Copy every line of the records below that holds the word "encodeChain".

● Listed entries
########
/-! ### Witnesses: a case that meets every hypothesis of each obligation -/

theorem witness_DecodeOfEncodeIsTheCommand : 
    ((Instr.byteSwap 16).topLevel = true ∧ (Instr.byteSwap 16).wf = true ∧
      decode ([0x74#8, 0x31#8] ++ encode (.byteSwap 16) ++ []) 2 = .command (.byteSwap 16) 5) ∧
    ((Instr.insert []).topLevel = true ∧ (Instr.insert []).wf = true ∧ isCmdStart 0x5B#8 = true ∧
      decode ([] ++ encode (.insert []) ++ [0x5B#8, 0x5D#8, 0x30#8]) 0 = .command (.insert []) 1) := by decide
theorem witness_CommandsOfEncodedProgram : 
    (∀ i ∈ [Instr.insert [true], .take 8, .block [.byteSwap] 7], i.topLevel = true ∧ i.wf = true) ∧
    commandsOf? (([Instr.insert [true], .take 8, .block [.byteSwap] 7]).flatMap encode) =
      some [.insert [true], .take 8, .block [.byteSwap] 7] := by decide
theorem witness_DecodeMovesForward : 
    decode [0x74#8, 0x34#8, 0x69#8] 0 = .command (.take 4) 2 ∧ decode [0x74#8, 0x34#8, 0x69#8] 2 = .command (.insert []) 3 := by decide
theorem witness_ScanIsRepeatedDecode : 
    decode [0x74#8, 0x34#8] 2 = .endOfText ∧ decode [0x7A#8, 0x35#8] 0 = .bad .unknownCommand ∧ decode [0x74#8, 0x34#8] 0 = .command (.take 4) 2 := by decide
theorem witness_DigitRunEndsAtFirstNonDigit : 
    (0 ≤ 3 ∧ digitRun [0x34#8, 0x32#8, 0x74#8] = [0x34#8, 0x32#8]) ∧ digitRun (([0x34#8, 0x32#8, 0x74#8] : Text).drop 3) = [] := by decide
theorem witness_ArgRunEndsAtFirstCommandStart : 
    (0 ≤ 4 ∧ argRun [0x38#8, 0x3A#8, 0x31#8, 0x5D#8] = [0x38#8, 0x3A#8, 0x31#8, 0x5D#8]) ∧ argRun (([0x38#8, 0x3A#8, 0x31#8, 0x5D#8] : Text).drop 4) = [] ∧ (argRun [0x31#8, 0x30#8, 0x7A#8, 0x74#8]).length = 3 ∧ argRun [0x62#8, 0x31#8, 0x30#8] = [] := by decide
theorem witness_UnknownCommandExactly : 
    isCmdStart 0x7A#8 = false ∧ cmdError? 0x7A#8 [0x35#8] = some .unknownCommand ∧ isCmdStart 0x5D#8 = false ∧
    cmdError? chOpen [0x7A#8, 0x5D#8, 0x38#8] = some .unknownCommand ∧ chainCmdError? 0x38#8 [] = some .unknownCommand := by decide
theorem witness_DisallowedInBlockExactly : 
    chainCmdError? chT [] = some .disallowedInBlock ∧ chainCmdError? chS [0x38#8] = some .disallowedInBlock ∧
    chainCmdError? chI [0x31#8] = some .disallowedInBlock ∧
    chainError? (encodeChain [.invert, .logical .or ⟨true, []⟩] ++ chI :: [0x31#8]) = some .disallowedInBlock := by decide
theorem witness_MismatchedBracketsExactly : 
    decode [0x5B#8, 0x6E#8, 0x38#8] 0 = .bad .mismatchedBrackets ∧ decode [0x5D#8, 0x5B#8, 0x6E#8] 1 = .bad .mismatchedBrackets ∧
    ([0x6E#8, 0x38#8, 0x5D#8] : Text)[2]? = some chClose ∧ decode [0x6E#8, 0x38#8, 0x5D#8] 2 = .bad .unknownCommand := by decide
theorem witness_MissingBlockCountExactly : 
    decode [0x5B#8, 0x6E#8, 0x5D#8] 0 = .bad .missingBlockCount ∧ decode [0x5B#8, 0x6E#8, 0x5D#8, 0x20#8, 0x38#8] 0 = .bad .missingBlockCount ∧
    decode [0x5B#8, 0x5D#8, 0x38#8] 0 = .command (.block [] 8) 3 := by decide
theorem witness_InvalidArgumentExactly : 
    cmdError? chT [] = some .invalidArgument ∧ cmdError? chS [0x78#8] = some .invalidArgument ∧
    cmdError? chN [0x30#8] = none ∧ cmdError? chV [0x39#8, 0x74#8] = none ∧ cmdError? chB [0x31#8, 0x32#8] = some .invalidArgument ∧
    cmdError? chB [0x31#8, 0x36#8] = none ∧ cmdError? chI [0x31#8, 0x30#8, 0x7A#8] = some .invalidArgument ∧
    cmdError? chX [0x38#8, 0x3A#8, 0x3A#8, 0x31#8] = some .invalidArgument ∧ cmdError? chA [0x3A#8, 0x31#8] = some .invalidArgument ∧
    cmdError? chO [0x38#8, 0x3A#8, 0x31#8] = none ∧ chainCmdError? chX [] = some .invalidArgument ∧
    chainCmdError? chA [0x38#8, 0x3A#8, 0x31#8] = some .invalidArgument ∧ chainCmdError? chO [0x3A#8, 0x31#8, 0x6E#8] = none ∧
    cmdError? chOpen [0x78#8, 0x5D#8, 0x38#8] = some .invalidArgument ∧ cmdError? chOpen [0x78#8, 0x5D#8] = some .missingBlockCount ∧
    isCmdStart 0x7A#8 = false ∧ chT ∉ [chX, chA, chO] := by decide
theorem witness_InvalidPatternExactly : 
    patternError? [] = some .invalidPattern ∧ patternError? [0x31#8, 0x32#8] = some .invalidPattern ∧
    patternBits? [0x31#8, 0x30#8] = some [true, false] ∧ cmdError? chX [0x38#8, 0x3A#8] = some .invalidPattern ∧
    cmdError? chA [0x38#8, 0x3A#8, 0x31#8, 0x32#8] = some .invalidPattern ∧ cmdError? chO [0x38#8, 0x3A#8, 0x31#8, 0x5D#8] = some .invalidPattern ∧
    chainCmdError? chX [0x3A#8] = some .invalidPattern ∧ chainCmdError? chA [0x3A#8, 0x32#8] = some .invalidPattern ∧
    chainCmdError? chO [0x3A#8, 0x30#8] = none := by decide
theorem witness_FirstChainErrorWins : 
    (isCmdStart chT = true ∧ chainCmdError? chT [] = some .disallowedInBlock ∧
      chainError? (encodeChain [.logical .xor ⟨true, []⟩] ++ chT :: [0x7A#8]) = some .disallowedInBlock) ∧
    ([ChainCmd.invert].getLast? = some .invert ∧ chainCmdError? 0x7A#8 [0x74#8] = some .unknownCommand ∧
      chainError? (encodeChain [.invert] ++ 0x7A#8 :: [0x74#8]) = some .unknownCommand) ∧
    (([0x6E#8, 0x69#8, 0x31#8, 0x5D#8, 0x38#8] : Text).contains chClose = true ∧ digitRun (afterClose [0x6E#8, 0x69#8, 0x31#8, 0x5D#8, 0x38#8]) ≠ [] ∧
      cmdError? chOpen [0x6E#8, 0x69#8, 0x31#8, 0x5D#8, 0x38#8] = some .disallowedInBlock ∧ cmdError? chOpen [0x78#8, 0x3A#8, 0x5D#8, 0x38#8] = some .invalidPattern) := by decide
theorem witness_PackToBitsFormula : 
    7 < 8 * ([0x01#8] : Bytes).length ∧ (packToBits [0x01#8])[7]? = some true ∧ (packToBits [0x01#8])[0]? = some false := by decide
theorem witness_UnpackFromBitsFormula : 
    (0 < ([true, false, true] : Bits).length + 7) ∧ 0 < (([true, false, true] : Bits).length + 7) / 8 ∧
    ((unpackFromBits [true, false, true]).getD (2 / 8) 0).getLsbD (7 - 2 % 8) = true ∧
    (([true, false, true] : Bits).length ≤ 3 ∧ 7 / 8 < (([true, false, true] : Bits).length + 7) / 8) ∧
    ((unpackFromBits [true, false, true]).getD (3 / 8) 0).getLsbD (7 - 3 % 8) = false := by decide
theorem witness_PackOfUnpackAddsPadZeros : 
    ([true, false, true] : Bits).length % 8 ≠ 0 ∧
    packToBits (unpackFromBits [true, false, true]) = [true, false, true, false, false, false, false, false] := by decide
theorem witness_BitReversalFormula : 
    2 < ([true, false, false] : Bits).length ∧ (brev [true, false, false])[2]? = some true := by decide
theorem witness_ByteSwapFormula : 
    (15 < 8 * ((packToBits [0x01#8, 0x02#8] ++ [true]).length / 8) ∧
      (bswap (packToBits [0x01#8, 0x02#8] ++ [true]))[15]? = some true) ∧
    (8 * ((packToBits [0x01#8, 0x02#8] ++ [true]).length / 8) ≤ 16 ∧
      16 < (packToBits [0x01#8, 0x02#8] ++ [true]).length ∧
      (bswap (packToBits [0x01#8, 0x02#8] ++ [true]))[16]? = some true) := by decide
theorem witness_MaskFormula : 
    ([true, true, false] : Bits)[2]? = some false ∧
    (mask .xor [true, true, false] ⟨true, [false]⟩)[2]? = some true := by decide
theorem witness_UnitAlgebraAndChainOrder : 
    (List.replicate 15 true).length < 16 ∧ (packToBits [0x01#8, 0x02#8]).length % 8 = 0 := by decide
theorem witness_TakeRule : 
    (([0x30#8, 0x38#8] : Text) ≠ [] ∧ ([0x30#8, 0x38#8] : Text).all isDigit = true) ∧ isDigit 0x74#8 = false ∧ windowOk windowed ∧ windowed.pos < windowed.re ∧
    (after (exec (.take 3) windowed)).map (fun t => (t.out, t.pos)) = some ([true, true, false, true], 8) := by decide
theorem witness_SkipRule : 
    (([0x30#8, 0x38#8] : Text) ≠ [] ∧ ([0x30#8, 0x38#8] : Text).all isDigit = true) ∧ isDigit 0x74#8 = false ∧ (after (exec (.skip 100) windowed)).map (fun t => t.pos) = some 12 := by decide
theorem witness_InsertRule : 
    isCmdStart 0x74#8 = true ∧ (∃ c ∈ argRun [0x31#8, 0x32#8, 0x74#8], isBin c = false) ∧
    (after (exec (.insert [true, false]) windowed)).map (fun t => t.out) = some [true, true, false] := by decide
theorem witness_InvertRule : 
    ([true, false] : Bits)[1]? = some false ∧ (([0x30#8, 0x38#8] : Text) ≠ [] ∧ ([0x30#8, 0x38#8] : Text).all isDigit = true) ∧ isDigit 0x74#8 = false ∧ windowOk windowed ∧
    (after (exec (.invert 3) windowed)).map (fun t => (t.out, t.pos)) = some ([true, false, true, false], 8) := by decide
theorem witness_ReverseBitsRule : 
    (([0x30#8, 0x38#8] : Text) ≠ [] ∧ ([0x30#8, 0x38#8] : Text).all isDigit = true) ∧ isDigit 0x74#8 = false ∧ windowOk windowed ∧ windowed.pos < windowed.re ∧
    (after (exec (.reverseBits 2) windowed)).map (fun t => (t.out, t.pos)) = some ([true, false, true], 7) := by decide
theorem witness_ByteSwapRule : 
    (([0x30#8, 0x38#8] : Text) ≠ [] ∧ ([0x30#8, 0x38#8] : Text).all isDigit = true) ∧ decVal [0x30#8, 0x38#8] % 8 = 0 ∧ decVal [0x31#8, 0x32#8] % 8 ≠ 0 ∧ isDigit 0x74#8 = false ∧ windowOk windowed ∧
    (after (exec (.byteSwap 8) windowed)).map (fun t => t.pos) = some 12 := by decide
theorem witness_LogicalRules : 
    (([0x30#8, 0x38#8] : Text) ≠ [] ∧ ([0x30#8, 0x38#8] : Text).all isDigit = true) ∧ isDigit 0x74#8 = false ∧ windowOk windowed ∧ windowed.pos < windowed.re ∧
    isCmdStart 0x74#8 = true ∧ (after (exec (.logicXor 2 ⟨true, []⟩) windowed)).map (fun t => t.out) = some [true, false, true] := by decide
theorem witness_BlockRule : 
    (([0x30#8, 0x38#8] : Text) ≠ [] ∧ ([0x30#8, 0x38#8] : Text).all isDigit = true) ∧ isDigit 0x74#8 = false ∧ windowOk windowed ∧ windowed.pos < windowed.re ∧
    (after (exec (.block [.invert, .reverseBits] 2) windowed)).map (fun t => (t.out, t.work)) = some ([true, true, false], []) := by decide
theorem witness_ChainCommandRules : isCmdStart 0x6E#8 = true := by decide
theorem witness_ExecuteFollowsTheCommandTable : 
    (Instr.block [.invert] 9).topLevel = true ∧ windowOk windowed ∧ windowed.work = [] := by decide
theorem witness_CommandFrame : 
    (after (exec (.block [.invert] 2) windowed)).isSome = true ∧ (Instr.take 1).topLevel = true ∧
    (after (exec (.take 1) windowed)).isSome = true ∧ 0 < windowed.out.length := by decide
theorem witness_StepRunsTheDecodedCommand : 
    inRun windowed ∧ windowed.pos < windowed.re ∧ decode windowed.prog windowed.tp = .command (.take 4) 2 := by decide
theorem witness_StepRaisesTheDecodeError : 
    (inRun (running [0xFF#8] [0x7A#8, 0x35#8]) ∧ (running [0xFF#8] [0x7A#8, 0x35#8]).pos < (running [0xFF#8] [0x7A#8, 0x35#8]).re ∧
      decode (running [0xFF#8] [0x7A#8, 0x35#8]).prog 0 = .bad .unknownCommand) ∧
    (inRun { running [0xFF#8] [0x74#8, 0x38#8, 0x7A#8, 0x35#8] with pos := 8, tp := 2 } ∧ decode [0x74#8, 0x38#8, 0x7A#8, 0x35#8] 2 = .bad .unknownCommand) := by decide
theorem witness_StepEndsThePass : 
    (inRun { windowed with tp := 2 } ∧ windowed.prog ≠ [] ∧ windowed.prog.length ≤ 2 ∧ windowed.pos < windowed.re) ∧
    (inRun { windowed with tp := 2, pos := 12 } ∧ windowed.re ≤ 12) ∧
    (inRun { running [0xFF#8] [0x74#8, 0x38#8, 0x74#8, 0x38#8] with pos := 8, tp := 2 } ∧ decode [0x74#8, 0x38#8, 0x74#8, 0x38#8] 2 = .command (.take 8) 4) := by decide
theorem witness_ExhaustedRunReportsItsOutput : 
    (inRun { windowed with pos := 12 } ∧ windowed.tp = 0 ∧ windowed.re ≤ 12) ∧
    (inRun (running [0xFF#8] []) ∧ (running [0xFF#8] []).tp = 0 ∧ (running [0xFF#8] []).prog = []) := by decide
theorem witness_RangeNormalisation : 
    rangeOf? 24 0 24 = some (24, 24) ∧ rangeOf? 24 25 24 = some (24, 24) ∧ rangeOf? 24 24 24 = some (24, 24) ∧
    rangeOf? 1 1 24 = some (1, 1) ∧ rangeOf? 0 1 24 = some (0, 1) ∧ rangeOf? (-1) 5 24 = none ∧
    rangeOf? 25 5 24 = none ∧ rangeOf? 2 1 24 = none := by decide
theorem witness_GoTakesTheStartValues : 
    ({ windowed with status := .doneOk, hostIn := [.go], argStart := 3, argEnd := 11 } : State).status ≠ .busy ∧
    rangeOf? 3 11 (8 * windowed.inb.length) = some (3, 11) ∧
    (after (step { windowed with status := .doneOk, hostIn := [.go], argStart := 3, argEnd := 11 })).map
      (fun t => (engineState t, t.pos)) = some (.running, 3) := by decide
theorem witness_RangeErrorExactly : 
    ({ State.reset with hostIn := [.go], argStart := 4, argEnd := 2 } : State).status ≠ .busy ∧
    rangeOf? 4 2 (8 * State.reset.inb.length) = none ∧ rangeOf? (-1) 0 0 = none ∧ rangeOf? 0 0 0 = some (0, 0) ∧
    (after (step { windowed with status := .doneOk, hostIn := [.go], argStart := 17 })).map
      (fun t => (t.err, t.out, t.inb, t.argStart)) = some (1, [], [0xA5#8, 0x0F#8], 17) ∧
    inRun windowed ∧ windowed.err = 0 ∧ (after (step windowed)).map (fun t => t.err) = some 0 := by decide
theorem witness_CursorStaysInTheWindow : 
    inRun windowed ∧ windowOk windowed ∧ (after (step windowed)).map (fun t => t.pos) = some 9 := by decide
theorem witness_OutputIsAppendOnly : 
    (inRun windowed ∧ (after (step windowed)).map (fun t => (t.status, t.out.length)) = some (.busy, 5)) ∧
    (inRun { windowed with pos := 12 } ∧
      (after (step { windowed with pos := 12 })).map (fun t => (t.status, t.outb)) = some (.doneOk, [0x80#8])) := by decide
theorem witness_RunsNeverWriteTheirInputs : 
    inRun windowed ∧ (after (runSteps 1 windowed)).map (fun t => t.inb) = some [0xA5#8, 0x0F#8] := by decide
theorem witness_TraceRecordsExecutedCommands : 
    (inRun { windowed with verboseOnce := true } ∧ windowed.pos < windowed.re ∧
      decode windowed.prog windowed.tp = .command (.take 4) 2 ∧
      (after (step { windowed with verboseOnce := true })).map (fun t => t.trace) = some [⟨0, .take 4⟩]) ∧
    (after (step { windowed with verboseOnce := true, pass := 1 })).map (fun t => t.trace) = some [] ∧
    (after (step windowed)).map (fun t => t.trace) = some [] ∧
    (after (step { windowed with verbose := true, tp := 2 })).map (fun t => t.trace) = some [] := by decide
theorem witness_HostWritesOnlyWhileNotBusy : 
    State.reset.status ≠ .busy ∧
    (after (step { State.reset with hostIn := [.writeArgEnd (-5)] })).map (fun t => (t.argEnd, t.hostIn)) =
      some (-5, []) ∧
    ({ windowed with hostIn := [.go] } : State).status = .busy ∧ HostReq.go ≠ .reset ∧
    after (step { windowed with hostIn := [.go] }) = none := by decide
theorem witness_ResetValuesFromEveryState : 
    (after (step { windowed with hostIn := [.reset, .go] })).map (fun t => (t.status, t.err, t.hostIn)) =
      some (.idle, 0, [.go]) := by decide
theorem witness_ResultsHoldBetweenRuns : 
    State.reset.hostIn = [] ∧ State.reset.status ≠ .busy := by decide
########
● Response below
    chainError? (encodeChain [.invert, .logical .or ⟨true, []⟩] ++ chI :: [0x31#8]) = some .disallowedInBlock := by decide
      chainError? (encodeChain [.logical .xor ⟨true, []⟩] ++ chT :: [0x7A#8]) = some .disallowedInBlock) ∧
      chainError? (encodeChain [.invert] ++ 0x7A#8 :: [0x74#8]) = some .unknownCommand) ∧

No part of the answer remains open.